Revisiting my history with the Internet and the tickling community (Part 1)
by
, 07-04-2019 at 08:39 AM (1300 Views)
I wrote about my history somewhat in my Staff Profile (link in my signature) so some of this will be covering that same ground. But to my incredible surprise, that profile was written as a history of the TMF a decade ago. Ten years ago, we had enough history that I thought it was worth a retrospective. That is, to me at least, shocking.
And now, about ten years later , the same notion seems to have come over me - to revisit the past and try to articulate some of what it was like. I'm going to try to be more thorough this time, and go off on some tangents that might, hopefully, be interesting.
I was a very early adopter of the Internet because when it began to break mainstream I happened to be in college as a Computer Science major (which I dropped out of because I didn't have the mental/emotional stability to do the work.
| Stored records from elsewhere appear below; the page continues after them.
-- ==== Sys2Proof/Config.lean ====
section
/-! DEFINITION. What the manual leaves open: constants with no body, so that nothing can be proved of their values.
Each is named in a row of the assumption log. -/

namespace Sys2Proof.Config

/-- The n-th free value drawn (DESIGN CHOICE, log 11): a value the manual does not state, fresh for each draw. -/
opaque freeValue : Nat → BitVec 64

/-- Whether the row engine's exponential E gives, of the two binary32 values about the exact one, the greater (R82 bounds its error by
1 ulp; DESIGN CHOICE, log 12). -/
opaque rowExpUp : Word → Bool

/-- The rate trim that follows from the trim in force and the last e (R238 gives no formula; DESIGN CHOICE, log 12). -/
opaque rateTrim : Int → Int → Int

/-- The 16 random bytes of the n-th challenge (R322; DESIGN CHOICE, log 12). -/
opaque challenge : Nat → List Byte

/-- The verdict of the ECDSA P-384 check of a firmware image against the fused key hash (R361; DESIGN CHOICE, log 12). -/
opaque imageSigned : List Byte → Bool

/-- The bytes Gliari's private encoding gives the step parameter block's fields, over which CHECK is formed (R2, R262; DESIGN CHOICE, log 12). -/
opaque spbCrc : List Nat → Word

/-- Which IRQ_ENABLE bit of the UPD page gates "commit applied, if enabled" (R283 places none; DESIGN CHOICE, log 8). -/
opaque commitIrqBit : Nat → Nat

/-- The ledger code of the Warning at an estimate beyond DEADLINE (R258; R393 lists none; DESIGN CHOICE, log 12). -/
opaque etaCode : Nat

/-- A walker shift by 64 or more (R115 states no result; DESIGN CHOICE, log 12): count, operand. -/
opaque walkShift : Word → W64 → W64

/-- How often a seam lane retries a flit before its retries are exhausted (R201 gives no number; DESIGN CHOICE, log 12). -/
opaque seamRetries : Nat

/-- The packet buffers of a class and a route kind in a router, less one (R193 gives no number; DESIGN CHOICE, log 12). -/
opaque routerBuffers : Nat

/-- The length of the boundary register (R358: Treigor's BSDL file; DESIGN CHOICE, log 12). -/
opaque boundaryLen : Nat

/-- The bit that the n-th capture of IEEE 1149.1 takes from the lands at a cell (R358: Treigor's BSDL file; DESIGN CHOICE, log 12). -/
opaque boundaryBit : Nat → Nat → Bool

end Sys2Proof.Config
end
I still struggle with it today, but in my 20s I was angry and depressed ALL the time.)
Anyway, my roommate Jamie was also a CS major and one day he came home and said "Check this out!" and showed me the World Wide Web.
Which was... nothing. It was a big nothing. There were like 10 websites at the time, none of them cool or interesting. If I remember right (this was almost 30 years ago now) we went to the Smithsonian's site, which had like one article about dinosaurs or something, with a few links in it.
But the idea of a "link" was brand new - you'd be reading something, and if you were curious about an aspect of it, you could follow that curiosity and learn about the new thing. There wasn't anything being done with it - I remember there was an IT group somewhere that had pointed a camera at their coffee machine and hyperlinked it (the coffee machine had its own IP address) and in the context of the early Internet that was both amazing and hilarious.
That must have been one of the first Internet Memes. Everyone was sending that link around. Articles were written about it.
https://en.wikipedia.org/wiki/Trojan_Room_coffee_pot
But even then you could still tell it was a revolutionary notion that could dramatically change how we learn. It's hard to even explain what the world was like before this - nobody knew anything.
I used to read the Wheel of Time books, and in them master swordsmen had a heron engraved on their sword blade. I had no idea what a heron was, and if I wanted to find out I was going to have to travel miles to a library. I could have done it, but you weren't going to trek to the library every time you came across something you had never heard of.
I knew it was a bird, and I just left it there because the amount of work to learn specifically what one was would have been completely out of proportion to my curiosity. I ended up picturing a kind of cross between a flamingo and a stork (which wasn't THAT far off actually.)
Another time, I was with a girl and she was trying to describe a type of tree she had seen. I wanted to impress her with my resourcefulness so we called the Boston Public Library. They actually had people there (and might still) who would take your call and hit the research area to see if they could find the answer for you.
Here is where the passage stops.